Please spend a moment to read the previous post "Distributed Database System - Introduction" as the text below may contain some references to it.

Continuing from the last post where we underlined the need for the Distributed Database Management Systems (DDBMS) for the today's world of universal dependence on information systems in which all sorts of people; the company's management, employees, customers, shareholders, franchisees, channel partners, including general public (potential customers / investors) need to have a quick access to the company's data; we now need to understand the technology that works behind the DDBMS.

However, since this blog is entitled "Cool Database Fundas" and the target audience includes the curious apart from the professionals, I have decided to drive through using an example which I hope will make the various technical terms understand easily for some even technically challenged readers.

Our example Distributed Database -
We have to implement a distributed database system for a fictitious company having its offices at Los Angeles, Singapore, New York (HQ), Paris and Tokyo. We have six large tables in our database namely A, B, C, D, E, and F and the motivation behind our client asking us to implement DDBMS solution is the response time has to be reasonably small apart from ensuring maximum availability, reducing the network traffic and providing the site autonomy.
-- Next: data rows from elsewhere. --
theorem EncodeLength.nop : EncodeLength.Statement .nop := rfl
theorem EncodeLength.setRR (d : Reg) (src : Reg) : EncodeLength.Statement (.setRR d src) := rfl
theorem EncodeLength.setRI (d : Reg) (v : Word) : EncodeLength.Statement (.setRI d v) := rfl
theorem EncodeLength.ldbRR (d : Reg) (addr : Reg) : EncodeLength.Statement (.ldbRR d addr) := rfl
theorem EncodeLength.ldbRI (d : Reg) (addr : Word) : EncodeLength.Statement (.ldbRI d addr) := rfl
theorem EncodeLength.ldwRR (d : Reg) (addr : Reg) : EncodeLength.Statement (.ldwRR d addr) := rfl
theorem EncodeLength.ldwRI (d : Reg) (addr : Word) : EncodeLength.Statement (.ldwRI d addr) := rfl
theorem EncodeLength.stbRR (addr : Reg) (src : Reg) : EncodeLength.Statement (.stbRR addr src) := rfl
theorem EncodeLength.stbRI (addr : Reg) (v : Word) : EncodeLength.Statement (.stbRI addr v) := rfl
theorem EncodeLength.stbIR (addr : Word) (src : Reg) : EncodeLength.Statement (.stbIR addr src) := rfl
theorem EncodeLength.stbII (addr : Word) (v : Word) : EncodeLength.Statement (.stbII addr v) := rfl
theorem EncodeLength.stwRR (addr : Reg) (src : Reg) : EncodeLength.Statement (.stwRR addr src) := rfl
theorem EncodeLength.stwRI (addr : Reg) (v : Word) : EncodeLength.Statement (.stwRI addr v) := rfl
theorem EncodeLength.stwIR (addr : Word) (src : Reg) : EncodeLength.Statement (.stwIR addr src) := rfl
theorem EncodeLength.stwII (addr : Word) (v : Word) : EncodeLength.Statement (.stwII addr v) := rfl
theorem EncodeLength.pshbR (src : Reg) : EncodeLength.Statement (.pshbR src) := rfl
theorem EncodeLength.pshbI (v : Word) : EncodeLength.Statement (.pshbI v) := rfl
theorem EncodeLength.pshwR (src : Reg) : EncodeLength.Statement (.pshwR src) := rfl
theorem EncodeLength.pshwI (v : Word) : EncodeLength.Statement (.pshwI v) := rfl
theorem EncodeLength.popbR (d : Reg) : EncodeLength.Statement (.popbR d) := rfl
theorem EncodeLength.popwR (d : Reg) : EncodeLength.Statement (.popwR d) := rfl
theorem EncodeLength.addRRR (d : Reg) (s1 : Reg) (s2 : Reg) : EncodeLength.Statement (.addRRR d s1 s2) := rfl
theorem EncodeLength.addRRI (d : Reg) (s1 : Reg) (v : Word) : EncodeLength.Statement (.addRRI d s1 v) := rfl
theorem EncodeLength.subRRR (d : Reg) (s1 : Reg) (s2 : Reg) : EncodeLength.Statement (.subRRR d s1 s2) := rfl
theorem EncodeLength.subRRI (d : Reg) (s1 : Reg) (v : Word) : EncodeLength.Statement (.subRRI d s1 v) := rfl
theorem EncodeLength.subRIR (d : Reg) (v : Word) (s2 : Reg) : EncodeLength.Statement (.subRIR d v s2) := rfl
theorem EncodeLength.mulRRR (d : Reg) (s1 : Reg) (s2 : Reg) : EncodeLength.Statement (.mulRRR d s1 s2) := rfl
theorem EncodeLength.mulRRI (d : Reg) (s1 : Reg) (v : Word) : EncodeLength.Statement (.mulRRI d s1 v) := rfl
theorem EncodeLength.divsRRR (d : Reg) (s1 : Reg) (s2 : Reg) : EncodeLength.Statement (.divsRRR d s1 s2) := rfl
theorem EncodeLength.divuRRR (d : Reg) (s1 : Reg) (s2 : Reg) : EncodeLength.Statement (.divuRRR d s1 s2) := rfl
theorem EncodeLength.remsRRR (d : Reg) (s1 : Reg) (s2 : Reg) : EncodeLength.Statement (.remsRRR d s1 s2) := rfl
theorem EncodeLength.remuRRR (d : Reg) (s1 : Reg) (s2 : Reg) : EncodeLength.Statement (.remuRRR d s1 s2) := rfl
theorem EncodeLength.andRRR (d : Reg) (s1 : Reg) (s2 : Reg) : EncodeLength.Statement (.andRRR d s1 s2) := rfl
theorem EncodeLength.andRRI (d : Reg) (s1 : Reg) (v : Word) : EncodeLength.Statement (.andRRI d s1 v) := rfl
theorem EncodeLength.iorRRR (d : Reg) (s1 : Reg) (s2 : Reg) : EncodeLength.Statement (.iorRRR d s1 s2) := rfl
theorem EncodeLength.iorRRI (d : Reg) (s1 : Reg) (v : Word) : EncodeLength.Statement (.iorRRI d s1 v) := rfl
theorem EncodeLength.xorRRR (d : Reg) (s1 : Reg) (s2 : Reg) : EncodeLength.Statement (.xorRRR d s1 s2) := rfl
theorem EncodeLength.xorRRI (d : Reg) (s1 : Reg) (v : Word) : EncodeLength.Statement (.xorRRI d s1 v) := rfl
theorem EncodeLength.lshRRR (d : Reg) (src : Reg) (n : Reg) : EncodeLength.Statement (.lshRRR d src n) := rfl
theorem EncodeLength.lshRRI (d : Reg) (src : Reg) (n : Word) : EncodeLength.Statement (.lshRRI d src n) := rfl
theorem EncodeLength.lshRIR (d : Reg) (v : Word) (n : Reg) : EncodeLength.Statement (.lshRIR d v n) := rfl
theorem EncodeLength.rshsRRR (d : Reg) (src : Reg) (n : Reg) : EncodeLength.Statement (.rshsRRR d src n) := rfl
theorem EncodeLength.rshsRRI (d : Reg) (src : Reg) (n : Word) : EncodeLength.Statement (.rshsRRI d src n) := rfl
theorem EncodeLength.rshsRIR (d : Reg) (v : Word) (n : Reg) : EncodeLength.Statement (.rshsRIR d v n) := rfl
theorem EncodeLength.rshuRRR (d : Reg) (src : Reg) (n : Reg) : EncodeLength.Statement (.rshuRRR d src n) := rfl
theorem EncodeLength.rshuRRI (d : Reg) (src : Reg) (n : Word) : EncodeLength.Statement (.rshuRRI d src n) := rfl
theorem EncodeLength.rshuRIR (d : Reg) (v : Word) (n : Reg) : EncodeLength.Statement (.rshuRIR d v n) := rfl
theorem EncodeLength.ceqRRR (d : Reg) (s1 : Reg) (s2 : Reg) : EncodeLength.Statement (.ceqRRR d s1 s2) := rfl
theorem EncodeLength.ceqRRI (d : Reg) (s1 : Reg) (v : Word) : EncodeLength.Statement (.ceqRRI d s1 v) := rfl
theorem EncodeLength.ceqRIR (d : Reg) (v : Word) (s2 : Reg) : EncodeLength.Statement (.ceqRIR d v s2) := rfl
theorem EncodeLength.cneRRR (d : Reg) (s1 : Reg) (s2 : Reg) : EncodeLength.Statement (.cneRRR d s1 s2) := rfl
theorem EncodeLength.cneRRI (d : Reg) (s1 : Reg) (v : Word) : EncodeLength.Statement (.cneRRI d s1 v) := rfl
theorem EncodeLength.cneRIR (d : Reg) (v : Word) (s2 : Reg) : EncodeLength.Statement (.cneRIR d v s2) := rfl
theorem EncodeLength.cltsRRR (d : Reg) (s1 : Reg) (s2 : Reg) : EncodeLength.Statement (.cltsRRR d s1 s2) := rfl
theorem EncodeLength.cltsRRI (d : Reg) (s1 : Reg) (v : Word) : EncodeLength.Statement (.cltsRRI d s1 v) := rfl
theorem EncodeLength.cltsRIR (d : Reg) (v : Word) (s2 : Reg) : EncodeLength.Statement (.cltsRIR d v s2) := rfl
theorem EncodeLength.cltuRRR (d : Reg) (s1 : Reg) (s2 : Reg) : EncodeLength.Statement (.cltuRRR d s1 s2) := rfl
theorem EncodeLength.cltuRRI (d : Reg) (s1 : Reg) (v : Word) : EncodeLength.Statement (.cltuRRI d s1 v) := rfl
theorem EncodeLength.cltuRIR (d : Reg) (v : Word) (s2 : Reg) : EncodeLength.Statement (.cltuRIR d v s2) := rfl
theorem EncodeLength.cgesRRR (d : Reg) (s1 : Reg) (s2 : Reg) : EncodeLength.Statement (.cgesRRR d s1 s2) := rfl
theorem EncodeLength.cgesRRI (d : Reg) (s1 : Reg) (v : Word) : EncodeLength.Statement (.cgesRRI d s1 v) := rfl
theorem EncodeLength.cgesRIR (d : Reg) (v : Word) (s2 : Reg) : EncodeLength.Statement (.cgesRIR d v s2) := rfl
theorem EncodeLength.cgeuRRR (d : Reg) (s1 : Reg) (s2 : Reg) : EncodeLength.Statement (.cgeuRRR d s1 s2) := rfl
theorem EncodeLength.cgeuRRI (d : Reg) (s1 : Reg) (v : Word) : EncodeLength.Statement (.cgeuRRI d s1 v) := rfl
theorem EncodeLength.cgeuRIR (d : Reg) (v : Word) (s2 : Reg) : EncodeLength.Statement (.cgeuRIR d v s2) := rfl
theorem EncodeLength.jmpR (target : Reg) : EncodeLength.Statement (.jmpR target) := rfl
theorem EncodeLength.jmpI (target : Word) : EncodeLength.Statement (.jmpI target) := rfl
theorem EncodeLength.jmzRR (cond : Reg) (target : Reg) : EncodeLength.Statement (.jmzRR cond target) := rfl
theorem EncodeLength.jmzRI (cond : Reg) (target : Word) : EncodeLength.Statement (.jmzRI cond target) := rfl
theorem EncodeLength.slp : EncodeLength.Statement .slp := rfl

/-- An instruction is its variant with its fields: no operand is lost between them (30_encoding.md R85). -/
def BuildFields.Statement (i : Instr) : Prop := i.opcode.build i.fields = i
Centralized Database approach -
Though our aim here is to build a DDB, we start our approach with a non-distributed centralized database at just one site say New York, it being the Head Quarter of the company and everybody else may access this data over the net. Though there are lot of problems arising out of concurrency implementation, making joins on the tables, security implementation etc. NOT showing up in this setup, the major issue being that if this single site fails then the entire system will come to stand still and of course there will be huge network traffic involved from other locations to the centralized database and no site autonomy for data is applicable in this approach.
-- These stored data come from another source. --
/-- A pop of a byte after its push: SP comes back and `r` takes the low byte of the value. -/
theorem readReg_pop1_push1 {x : Reg} (hx : x ≠ .ip) :
    (((s.push1 v).writeReg .ip ip').pop1 r).readReg x =
      if x = .nl then 0 else if x = r then zext8 (lowByte v) else s.readReg x := by
  have hsp : ((s.push1 v).writeReg .ip ip').readReg .sp = addrAdd (s.readReg .sp) (-1) := rfl
  have hbyte : ((s.push1 v).writeReg .ip ip').readByte (addrAdd (s.readReg .sp) (-1)) = lowByte v :=
    (readByte_push1 s v _).trans (if_pos rfl)
  rw [readReg_pop1, hsp, hbyte, readReg_writeReg_ne _ hx, readReg_push1, addrAdd_addrAdd]
  by_cases hxsp : x = .sp <;> simp +contextual [hxsp]

end

/-- Settles O28. -/
theorem pushThenPopRestores : Obligations.PushThenPopRestores := by
  intro r s ip' _ hip
  refine ⟨⟨_, _, rfl, exec_popwR r _, fun x hx => ?_⟩, _, _, rfl, exec_popbR r _, ?_, fun x hx hxr => ?_⟩
  · rw [readReg_pop2_push2 s r _ ip' hx]
    split_ifs with hnl hr
    · rw [hnl, readReg_nl]
    · rw [hr]
    · rfl
  · rw [readReg_pop1_push1 s r _ ip' hip, if_pos (rfl : r = r), zext8_eq, toNat_lowByte]
    split_ifs with hnl
    · rw [hnl]
      rfl
    · rfl
  · rw [readReg_pop1_push1 s r _ ip' hx, if_neg hxr]
    split_ifs with hnl
    · rw [hnl, readReg_nl]
    · rfl

end Sys2Proof

/-! ADD, SUB and MUL on both readings, the signed division and the identity of quotient and remainder
(42_arithmetic.md R168 to R172), and the shifts by a register (43_logic_shift.md R187). -/

namespace Sys2Proof

open Machine

section
variable {i : Instr} {d : Reg} {w x y : Word} {s : State}

/-- A word written to a destination other than NL is what the destination then reads, in whatever ways the word is
written. -/
theorem completes_readReg_eq (hd : d ≠ .nl) (h : exec i s = .next (s.writeReg d w)) (hx : x = w) (hy : y = w) :
    ∃ t, exec i s = .next t ∧ t.readReg d = x ∧ t.readReg d = y :=
  ⟨_, h, (readReg_writeReg_same s hd w).trans hx.symm, (readReg_writeReg_same s hd w).trans hy.symm⟩

end

/-- Settles O32: narrowing commutes with +, - and *, and both readings of a word narrow to it. -/
theorem signedAndUnsignedArithmeticAgree : Obligations.SignedAndUnsignedArithmeticAgree := by
  intro d s1 s2 s hd
  refine ⟨completes_readReg_eq hd (exec_addRRR d s1 s2 s) ?_ ?_,
    completes_readReg_eq hd (exec_subRRR d s1 s2 s) ?_ ?_,
    completes_readReg_eq hd (exec_mulRRR d s1 s2 s) ?_ ?_⟩ <;>
    simp only [u16_add, u16_sub, u16_mul, u16_s16, u16_unsigned16]

/-! ### Division -/

/-- Settles O33. -/
theorem signedDivisionWritesTheQuotient : Obligations.SignedDivisionWritesTheQuotient :=
  fun _ _ _ _ => completes_opRRR rfl (aluDivs_trunc_eq _ _)

/-- Settles O35: `srem` is the remainder of the division that rounds toward zero. -/
theorem signedRemainderTakesTheDividendsSign : Obligations.SignedRemainderTakesTheDividendsSign :=
  fun _ _ _ _ => completes_opRRR rfl (aluRems_trunc_eq _ _)

/-- The signed identity holds whichever way the quotient is rounded: the remainder is defined by it (R170). -/
theorem mul_aluDivs_add_aluRems (m : Config.DivsRound) (p : Word) {q : Word} (hq : q ≠ 0) :
    q * aluDivs m p q + aluRems m p q = p := by
  rw [aluDivs, if_neg hq, aluRems, if_neg hq, u16_sub, u16_mul, u16_s16, u16_s16, BitVec.add_comm,
    BitVec.sub_add_cancel]

theorem mul_aluDivu_add_aluRemu (p : Word) {q : Word} (hq : q ≠ 0) :
    q * aluDivu p q + aluRemu p q = p := by
  calc q * aluDivu p q + aluRemu p q
      = u16 (unsigned16 q * (unsigned16 p / unsigned16 q) + unsigned16 p % unsigned16 q) := by
        rw [aluDivu, if_neg hq, aluRemu, if_neg hq, u16_add, u16_mul, u16_unsigned16]
    _ = p := by rw [Int.mul_ediv_add_emod, u16_unsigned16]

/-- Settles O37. -/
theorem quotientAndRemainderRecoverTheDividend : Obligations.QuotientAndRemainderRecoverTheDividend := by
  intro d s1 s2 s hd hq
  refine ⟨⟨_, _, rfl, rfl, ?_⟩, _, _, rfl, rfl, ?_⟩ <;>
    rw [State.opRRR, State.opRRR, readReg_writeReg_same s hd, readReg_writeReg_same s hd]
  · exact (mul_aluDivs_add_aluRems _ _ hq).symm
  · exact (mul_aluDivu_add_aluRemu _ hq).symm

/-! ### Shifts -/

/-- Settles O40: `rfl` runs each form to its frame, and the laws of the saturating shifts give the word. -/
theorem shiftsByARegisterSaturate : Obligations.ShiftsByARegisterSaturate := fun _ _ _ _ _ =>
  ⟨completes_opRRR rfl (aluLsh_saturate_eq _ _), completes_opRIR rfl (aluLsh_saturate_eq _ _),
    completes_opRRR rfl (aluRshs_saturate_eq _ _), completes_opRIR rfl (aluRshs_saturate_eq _ _),
    completes_opRRR rfl (aluRshu_saturate_eq _ _), completes_opRIR rfl (aluRshu_saturate_eq _ _)⟩

/-- A shift that takes amounts below 16 as they are and greater ones modulo 16 takes every amount modulo 16. -/
theorem ite_lt_sixteen_mod (f : Nat → Word) (n : Nat) : (if n < 16 then f n else f (n % 16)) = f (n % 16) := by
  split_ifs with h
  · rw [Nat.mod_eq_of_lt h]
  · rfl

theorem aluLsh_mod16_eq (v n : Word) : aluLsh .mod16 v n = v <<< (n.toNat % 16) :=
  (ite_lt_sixteen_mod (shiftLeft v) n.toNat).trans (shiftLeft_eq v _)

theorem aluRshu_mod16_eq (v n : Word) : aluRshu .mod16 v n = v >>> (n.toNat % 16) :=
  (ite_lt_sixteen_mod (shiftRightUnsigned v) n.toNat).trans (shiftRightUnsigned_eq v _)

theorem aluRshs_mod16_eq (v n : Word) : aluRshs .mod16 v n = v.sshiftRight (n.toNat % 16) :=
  (ite_lt_sixteen_mod (shiftRightSigned v) n.toNat).trans (shiftRightSigned_eq v _)

/-- Settles O41: below 16 no mode is looked at. -/
theorem shiftModesDifferOnlyFromSixteenOn : Obligations.ShiftModesDifferOnlyFromSixteenOn := fun v n =>
  ⟨aluLsh_mod16_eq v n, aluRshu_mod16_eq v n, aluRshs_mod16_eq v n, fun h =>
    ⟨(aluLsh_lt .mod16 v h).trans (aluLsh_lt .saturate v h).symm,
      (aluRshu_lt .mod16 v h).trans (aluRshu_lt .saturate v h).symm,
      (aluRshs_lt .mod16 v h).trans (aluRshs_lt .saturate v h).symm⟩⟩

end Sys2Proof

/-! Reset, load and the driver's writes (70_reset_and_hazards.md R260 to R265, 20_memory.md R51, R55). -/

namespace Sys2Proof

open Machine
Distribution based on data access frequency -
In our next approach, it makes sense to locate the tables at the sites where they are more frequently accessed than the other sites. Accordingly we are locating our tables - A & B at New York, C at Singapore, D & E at Tokyo, F at Paris and no tables at Los Angeles. This distribution has brought about "local autonomy" over the data, each site taking responsibility for its security, backup and recovery and concurrency control (for local transactions). However, the problems of centralized database don't seem to have been solved, rather escalated.
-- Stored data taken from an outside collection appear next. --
-- ==== Sys2Proof/Config.lean ====
section
/-! DEFINITION. The fixed sizes and limits of the OT-640, each with the rule that gives it. -/

namespace Sys2Proof.Config

/-- Intake FIFO capacity (R2). -/
def fifoSize : Nat := 64
/-- READY is deasserted when the count rises to this (R3). -/
def readyOff : Nat := 48
/-- READY is reasserted when the count falls to this (R3). -/
def readyOn : Nat := 16
/-- Format memory in bytes (R13). -/
def formatMemory : Nat := 4096
/-- Deepest format depth (R18). -/
def maxDepth : Nat := 4
/-- Frames of the parameter stack (R32). -/
def maxFrames : Nat := 8
/-- Staging buffer in bytes (R45). -/
def stagingSize : Nat := 512
/-- Glyphs in the word buffer (R57, R69). -/
def wordSize : Nat := 48
/-- Glyphs of a line (R65, R72, R83). -/
def lineGlyphs : Nat := 160
/-- Space entries of a line (R66, R83). -/
def lineSpaces : Nat := 160
/-- Carriage range in steps (00_scope, Units of Measure). -/
def carriageRange : Nat := 16800
/-- Limit of the pending film adjustment, and the reach of a reverse behind the high-water mark (R57, R152). -/
def filmReach : Nat := 14400
/-- Exception dictionary entries and codes (R104). -/
def dictEntries : Nat := 384
def dictCodes : Nat := 4096
/-- Longest hyphenation word that is searched or scored (R93 row 8), and longest dictionary word (R104). -/
def hyphenLetters : Nat := 32
def dictWord : Nat := 24
/-- Disc glyph positions, hence sector events from index to index (R127). -/
def sectorsPerTurn : Nat := 112
/-- Stamps this old leave the flash history (R128), and the most stamps it holds (R138). -/
def historyAge : Nat := 32
def historySize : Nat := 8
/-- Dropped glyphs that raise LAMP FAULT (R142). -/
def dropLimit : Nat := 3
/-- Turret steps of one HOMING (R126). -/
def homingSteps : Nat := 11
/-- Cut allowance in steps (R156). -/
def cutAllowance : Nat := 480
/-- Proof queue (R163) and text items of a proof record (R166). -/
def proofQueue : Nat := 12
def proofItems : Nat := 160
/-- Log ring (R177), reply queue (R185), SYNC markers (R184). -/
def logSize : Nat := 64
def replyQueue : Nat := 8
def syncMarkers : Nat := 4

end Sys2Proof.Config
end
The system is still prone to single point failure - for example if the Paris site is down the table F is not available to anybody (so also same case with the other tables). Secondly, the problem may arise with joins if the query requires tables located at different sites. With the dispersed data the security is also vulnerable to a little extent as compared to when all the tables were in centralized database.

Distribution with replication -
"Replication" is the name given to the practice of maintaining synchronized copies of an object (say table) at multiple locations (say sites). We can have two considerations while replicating the tables -
  1. A table may be best replicated to another site where it is frequently required to minimize the network traffic.
  2. A table may be replicated to a site where it is convenient to join it with the table on that site when users use join queries again not only to minimize the network traffic than otherwise if the tables were to be stored on different sites, but also remove the complexity in join when tables are dispersed.
Of course now we get advantage of replication in availability; if a table is replicated at two or more sites and one of those sites goes down, still nobody (users) is affected since the table is accessible from other site(s).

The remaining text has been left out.